Inventory Management and Forecasting

Homework #5-Solutions
Inventory Management and Forecasting
1. As a general rule the CEO of Bronco department store does not approve of a stock out probability of more than 2%. The annual interest rate is 10%. The store is up and working 12 months a year and 30 days a month. The store orders specific T-shirts for men and women but both types come in one size only. The daily demand of men’s T-shirts is normally distributed with a mean of 150 and standard deviation of 5. The daily demand for women’s T-shirts is also normally distributed but with a mean of 100 and standard deviation of 10. Every time that you place an order the supplier will set up a new batch of T-shirts to be printed out and will send a truck with the T-shirts to your store. The carrier costs you $50 and it will take 6 days for you to receive the order. T-shirts will not take up much space so that the physical holding cost is negligible. However, each T-shirts costs the department store $10 to purchase. The store uses the continuous review system for T-shirts.
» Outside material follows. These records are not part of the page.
/-- Settles O6: the cases of `State.take`, and the answer to an unknown request. -/
theorem unheardAndUnknownRequests : Obligations.UnheardAndUnknownRequests := by
  unfold Obligations.UnheardAndUnknownRequests
  refine ⟨isGroup_iff, inDirectory_iff, fun k q s => ⟨?_, ?_, ?_, ?_⟩, fun version kind q s hears absent => ?_⟩
  · intro ready group
    obtain ⟨clocked, receives⟩ := clock_ready q.port q.time s ready
    rw [exec_command, State.request, State.take, receives, if_pos rfl, group, if_pos rfl, clocked]
  · intro running later down lost
    have clocked := clock_alive q.time s (alive_of_running running) later
    have deaf : ({ s with now := q.time } : State).receives q.port = false := by
      have port : ({ s with now := q.time } : State).port q.port = s.port q.port := by cases q.port <;> rfl
      rw [State.receives, port, PortState.heardAt, down, decide_eq_false lost]
      exact Bool.and_false _
    rw [exec_command, State.request, take_unheard (by rw [clocked]; exact deaf), clocked]
  · intro loading later
    have alive : s.phase.alive = true := by cases phase : s.phase <;> simp_all [Phase.loading, Phase.alive]
    have idle : s.phase ≠ .running := by rintro running; rw [running] at loading; cases loading
    have clocked := clock_alive q.time s alive later
    rw [exec_command, State.request, take_unheard (by rw [clocked]; exact receives_of_not_running idle), clocked]
  · intro dead
    have idle : s.phase ≠ .running := by rintro running; rw [running] at dead; cases dead
    have clocked : s.clock q.time = s := by
      unfold State.clock
      cases phase : s.phase <;> simp_all [Phase.alive]
    rw [exec_command, State.request, take_unheard (by rw [clocked]; exact receives_of_not_running idle), clocked]
  · change Host.Outcome.next (s.takeManagement version kind q) = _
    rw [takeManagement_unknown absent, State.unknown, take_hears q _ s hears]
    cases s.restartPending <;> rfl

/-! ### A requester that is no manager -/

/-- `u` is `s` but for what a refusal and a reply touch. -/
def OnlyReply (s u : State) : Prop :=
  u = { s with now := u.now, portP := u.portP, portL := u.portL, events := u.events, lost := u.lost, alarm := u.alarm }

theorem OnlyReply.trans {s t u : State} (a : OnlyReply s t) (b : OnlyReply t u) : OnlyReply s u := by
  unfold OnlyReply at *
  rw [b, a]

theorem OnlyPorts.toReply {s u : State} (ports : OnlyPorts s u) : OnlyReply s u := by
  unfold OnlyPorts OnlyReply at *
  rw [ports]

theorem clock_onlyReply (t : Nat) (s : State) : OnlyReply s (s.clock t) := by
  unfold State.clock
  split <;> rfl

/-- An event below level 7 moves neither TRIP nor the window. -/
theorem raise_onlyReply {r : Raised} (below : r.natural ≠ 7) (s : State) : OnlyReply s (s.raise r) := by
  have entered : OnlyReply s (s.entered r) := by simp only [OnlyReply, State.entered, if_neg below]
  rw [raise_below_seven r s below, takeRaised_eq]
  split
  · exact entered.trans (sendNotice_onlyPorts _ _).toReply
  · exact entered

/-- A refused request touches what its event and its reply touch. -/
theorem complete_onlyReply (kind : Octet) (restart : Bool) (q : Request) (a : Answer) {s : State} (unmoved : a.state = s)
    (mark : (restart && decide (a.code = .ok)) = false) : OnlyReply s (s.complete kind restart q a) := by
  have reported : OnlyReply s (a.report kind q) := by
    unfold Answer.report
    rw [unmoved]
    split
    · exact raise_onlyReply (show (managementRefusedEvent kind a.code q.requester).natural ≠ 7 from (by decide : (2 : Nat) ≠ 7)) s
    · rfl
  unfold State.complete
  rw [mark]
  exact reported.trans (sendReply_onlyPorts _ _ false _ (.inl rfl)).toReply

theorem keyRefusal_ne_ok (c : Privilege) (pos : KeyPosition) (lock : Lock) : c.keyRefusal pos lock ≠ some .ok := by
  cases c <;> cases pos <;> cases lock <;> decide

theorem commonRefusal_ne_ok (k : RequestKind) (q : Request) (s : State) : commonRefusal k q s ≠ some .ok := by
  intro accepted
  have key := keyRefusal_ne_ok k.privilege s.keyPosition s.settings.lock
  unfold commonRefusal at accepted
  repeat' split at accepted
  all_goals first
    | (cases accepted; done)
    | exact key (‹_ = some _›.trans accepted)

/-- A request that passes the checks comes from a manager, where its class needs one. -/
theorem needsManager_of_passed {k : RequestKind} {q : Request} {s : State} (passed : commonRefusal k q s = none)
    (stranger : isManager s.settings.managers q.requester = false) : k.privilege.needsManager = false := by
  by_contra needs
  rw [Bool.not_eq_false] at needs
  unfold commonRefusal at passed
  rw [if_pos (⟨needs, stranger⟩ : k.privilege.needsManager = true ∧ isManager s.settings.managers q.requester = false)] at passed
  split at passed
  · cases passed
  · split at passed <;> cases passed

/-- Only a reading request of a requester that is no manager reaches its owning rule, with the key out of SERVICE. -/
theorem judge_nonManager {k : RequestKind} {q : Request} {s : State} (stranger : isManager s.settings.managers q.requester = false)
    (key : s.keyPosition ≠ .service) : (judge k (ownRule k) q s).state = s ∧
      (decide (k = .restart) && decide ((judge k (ownRule k) q s).code = .ok)) = false := by
  unfold judge
  split
  · next c refused =>
    have notOk : c ≠ .ok := fun ok => commonRefusal_ne_ok k q s (ok ▸ refused)
    exact ⟨rfl, by rw [show (refuse c s).code = c from rfl, decide_eq_false notOk, Bool.and_false]⟩
  · next passed =>
    have allowed := commonRefusal_keyRefusal passed
    have noManager := needsManager_of_passed passed stranger
    have opens : k.privilege = .open_ := by
      cases privilege : k.privilege <;> rw [privilege] at noManager allowed
      case recovery => simp only [Privilege.keyRefusal, if_neg key] at allowed; cases allowed
      all_goals first
        | rfl
        | cases noManager
    have other : k ≠ .restart := by rintro rfl; cases opens
    exact ⟨ownRead_moves k opens, by rw [decide_eq_false other, Bool.false_and]⟩

/-- Settles O60: such a request is refused or reads, so it touches what its event and its reply touch. -/
theorem nonManagerChangesNothing : Obligations.NonManagerChangesNothing := by
  unfold Obligations.NonManagerChangesNothing
  intro k q s s' stranger key taken
  rw [exec_command] at taken
  cases taken
  have clocked := clock_onlyReply q.time s
  have settings := clock_settings q.time s
  have keyed : (s.clock q.time).keyPosition = s.keyPosition := congrArg (fun x => x.taken.position) (clock_key q.time s)
  change OnlyReply s (s.request k (ownRule k) q)
  unfold State.request State.take
  simp only
  split
  · split
    · exact clocked.trans (setPort_onlyPorts q.port _ _).toReply
    · obtain ⟨unmoved, mark⟩ := judge_nonManager (k := k) (q := q) (s := s.clock q.time) (by rw [settings]; exact stranger)
        (by rw [keyed]; exact key)
      exact clocked.trans (complete_onlyReply _ _ q _ unmoved mark)
  · exact clocked

end Sys2Proof.Machine

/-! PROOFS. The frames the part forms (R158, R179), and the management frame as the request it carries (R159). -/

namespace Sys2Proof.Machine

/-! ### Fields of a frame -/

theorem macAt_of_slice {o : List Octet} {i : Nat} {m : Mac} (h : slice o i 6 = macOctets m) : macAt o i = m := by
  rw [macAt, h, beNat_macOctets, BitVec.ofNat_toNat, BitVec.setWidth_eq]

theorem word16At_of_slice {o : List Octet} {i : Nat} {w : Word16} (h : slice o i 2 = word16Octets w) : word16At o i = w := by
  rw [word16At, h, beNat_word16Octets, BitVec.ofNat_toNat, BitVec.setWidth_eq]

/-- The header of a formed frame: the addresses, the tag where there is one, and the type. -/
def headerOctets (dst src : Mac) (tci : Option Word16) (type : Word16) : List Octet :=
  macOctets dst ++ macOctets src ++ (match tci with
    | some t => word16Octets Config.vlanType ++ word16Octets t
    | none => []) ++ word16Octets type

theorem headerOctets_length (dst src : Mac) (tci : Option Word16) (type : Word16) :
    (headerOctets dst src tci type).length = if tci.isSome then 18 else 14 := by
  cases tci <;> simp [headerOctets]

/-- The zero octets that fill a formed frame up to 64 octets. -/
def padding (tci : Option Word16) (content : List Octet) : List Octet :=
  List.replicate (60 - ((if tci.isSome then 18 else 14) + content.length)) 0#8

theorem formFrame_eq (dst src : Mac) (tci : Option Word16) (type : Word16) (content : List Octet) :
    formFrame dst src tci type content = withFcs (headerOctets dst src tci type ++ (content ++ padding tci content)) := by
  have length := headerOctets_length dst src tci type
  rw [← List.append_assoc, padding, ← length, ← List.length_append]
  cases tci <;> rfl

section
variable {dst src : Mac} {tci : Option Word16} {type : Word16} {content : List Octet}

theorem formFrame_length : (formFrame dst src tci type content).length =
    (if tci.isSome then 18 else 14) + content.length + (60 - ((if tci.isSome then 18 else 14) + content.length)) + 4 := by
  rw [formFrame_eq, withFcs_length, List.length_append, headerOctets_length, List.length_append, padding, List.length_replicate,
    ← Nat.add_assoc]

theorem formFrame_destination : frameDestination (formFrame dst src tci type content) = dst := by
  refine macAt_of_slice ?_
  rw [formFrame_eq]
  simp [withFcs, headerOctets]

theorem formFrame_source : frameSource (formFrame dst src tci type content) = src := by
  refine macAt_of_slice ?_
  rw [formFrame_eq]
  simp [withFcs, headerOctets]

variable (plain : type ≠ 0x8100#16)
include plain

theorem formFrame_isTagged : isTagged (formFrame dst src tci type content) = tci.isSome := by
  cases tci with
  | none =>
    have field : word16At (formFrame dst src none type content) 12 = type := by
      refine word16At_of_slice ?_
      rw [formFrame_eq]
      simp [withFcs, headerOctets]
    rw [isTagged, field]
    exact decide_eq_false plain
  | some t =>
    have field : word16At (formFrame dst src (some t) type content) 12 = Config.vlanType := by
      refine word16At_of_slice ?_
      rw [formFrame_eq]
      simp [withFcs, headerOctets]
    rw [isTagged, field]
    exact decide_eq_true rfl

theorem formFrame_tci : frameTci (formFrame dst src tci type content) = tci := by
  rw [frameTci, formFrame_isTagged plain]
  cases tci with
  | none => rfl
  | some t =>
    rw [if_pos (show (some t).isSome = true from rfl)]
    refine congrArg _ (word16At_of_slice ?_)
    rw [formFrame_eq]
    simp [withFcs, headerOctets]

theorem formFrame_type : frameType (formFrame dst src tci type content) = type := by
  rw [frameType, formFrame_isTagged plain]
  cases tci <;> refine word16At_of_slice ?_ <;> rw [formFrame_eq] <;> simp [withFcs, headerOctets]

theorem formFrame_payload : payload (formFrame dst src tci type content) = content ++ padding tci content := by
  have header : headerLength (formFrame dst src tci type content) = (headerOctets dst src tci type).length := by
    rw [headerLength, formFrame_isTagged plain, headerOctets_length]
  rw [payload, header, formFrame_eq, frameBody_withFcs, List.drop_left]

end

/-- Settles O7: the content's fields, and the frame's by the header it is formed with. -/
theorem replyFrameIsWellFormed : Obligations.ReplyFrameIsWellFormed := by
  unfold Obligations.ReplyFrameIsWellFormed
  refine ⟨fun kind number code result short => ?_, fun dst src tci type content fits plain => ?_⟩
  · have field : slice (replyContent kind number code result) 4 2 = beOctets 2 result.length := by
      simp [replyContent]
    have rest : (replyContent kind number code result).drop 6 = result := by
      rw [replyContent]
      exact List.drop_left' (by simp)
    refine ⟨by simp [replyContent]; omega, rfl, rfl, rfl, rfl, ?_, rest⟩
    rw [field, beNat_beOctets_of_lt short]
  · have length := formFrame_length (dst := dst) (src := src) (tci := tci) (type := type) (content := content)
    have header : (if tci.isSome then 18 else 14) ≤ 18 := by split <;> omega
    have filled : (payload (formFrame dst src tci type content)).length - content.length = (padding tci content).length := by
      rw [formFrame_payload plain, List.length_append, Nat.add_sub_cancel_left]
    refine ⟨by rw [formFrame_eq, fcsGood_withFcs], by omega, by omega, formFrame_destination, formFrame_source,
      formFrame_tci plain, formFrame_type plain, ?_, ?_⟩
    · rw [filled, formFrame_payload plain, padding, List.length_replicate]
    · rw [formFrame_payload plain, List.length_append, padding, List.length_replicate]
      omega

/-! ### The management frame of a request -/

section
variable {k : RequestKind} {q : Request} {own : Mac} {type : Word16} (wellFormed : q.wellFormed = true) (plain : type ≠ 0x8100#16)

/-- The payload octets of a request. -/
def requestContent (k : RequestKind) (q : Request) : List Octet :=
  [Config.protocolVersion, k.code, q.number] ++ word16Octets q.argLength ++ q.octets

theorem requestFrame_eq : requestFrame own type Config.protocolVersion k.code q =
    formFrame own q.requester q.tci type (requestContent k q) := rfl

include wellFormed

theorem requestFrame_length : 64 ≤ (requestFrame own type Config.protocolVersion k.code q).length ∧
    (requestFrame own type Config.protocolVersion k.code q).length ≤ 1522 ∧ padding q.tci (requestContent k q) = [] := by
  have content : (requestContent k q).length = 5 + q.octets.length := by simp [requestContent]; omega
  rw [Request.wellFormed, Bool.and_eq_true, decide_eq_true_eq, decide_eq_true_eq, Request.frameLength,
    show Config.minFrameLength = 64 from rfl, show Config.maxFrameLength = 1522 from rfl] at wellFormed
  have header : (if q.tci.isSome then 18 else 14) = 14 + if q.tci.isSome then 4 else 0 := by split <;> rfl
  rw [requestFrame_eq, formFrame_length, content, padding, content, header]
  refine ⟨by omega, by omega, ?_⟩
  rw [show 60 - (14 + (if q.tci.isSome then 4 else 0) + (5 + q.octets.length)) = 0 by omega]
  rfl

include plain

theorem requestFrame_payload : payload (requestFrame own type Config.protocolVersion k.code q) = requestContent k q := by
  rw [requestFrame_eq, formFrame_payload plain, (requestFrame_length (own := own) (type := type) wellFormed).2.2, List.append_nil]

/-- The request a request's frame carries is the request. -/
theorem requestOf_requestFrame : requestOf q.time q.port (requestFrame own type Config.protocolVersion k.code q) = q := by
  have payload := requestFrame_payload (own := own) (k := k) wellFormed plain
  have length : word16At (requestContent k q) 3 = q.argLength := word16At_of_slice (by simp [requestContent])
  have rest : (requestContent k q).drop 5 = q.octets := List.drop_left' (by simp)
  unfold requestOf
  rw [payload, length, rest, requestFrame_eq, formFrame_tci plain, formFrame_source]
  rfl

/-- The frame of a request is received as a management frame. -/
theorem classifyArrival_requestFrame (st : Settings) (own : Mac) (notFlow : st.managementType ≠ 0x8808#16) (port : Port)
    (same : type = st.managementType) :
    classifyArrival st own port (requestFrame own type Config.protocolVersion k.code q) = .management := by
  obtain ⟨least, most, -⟩ := requestFrame_length (k := k) (own := own) (type := type) wellFormed
  have fcs : fcsGood (requestFrame own type Config.protocolVersion k.code q) = true := by
    rw [requestFrame_eq, formFrame_eq, fcsGood_withFcs]
  have frameType_ : frameType (requestFrame own type Config.protocolVersion k.code q) = type := formFrame_type plain
  have destination : frameDestination (requestFrame own type Config.protocolVersion k.code q) = own := formFrame_destination
  rw [classifyArrival, fcs, if_neg Bool.noConfusion, if_neg, frameType_, if_neg, classifyAccepted,
    if_pos destination, frameType_, if_pos same]
  · rw [same]; exact notFlow
  · rw [show Config.minFrameLength = 64 from rfl, show Config.maxFrameLength = 1522 from rfl]
    omega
a) How many men’s and women’s T-shirts should you order each time?
b) How many T-shirts of each type do you need to keep as safety stock to satisfy the CEO’s targeted service level?
c) What is the reorder point for the women’s and men’s T-shirts? To report to the shareholders the CEO needs the following information from you.
d) What is the average annual setup cost for each type of T-shirt?
e) What is the average annual holding cost for each type of T-shirt?
f) What is the inventory turn (per year) for each type of T-shirt?
The CEO suggests replacing the men’s and women’s T-shirts with a one size unisex version. Assume this replacement does not affect the demand of the customers. The demands of men and women are independent random variables.
g) What is the new order quantity?
h) How much safety stock you need to keep satisfy the CEO’s stock out rule?
i) What is the reorder point for the women’s and men’s T-shirts?
To report to the shareholders the CEO needs the following information from you. j) What is the average annual setup cost?
k) What is the average annual holding cost?
l) What is the inventory turn (per year) for each type of T-shirt?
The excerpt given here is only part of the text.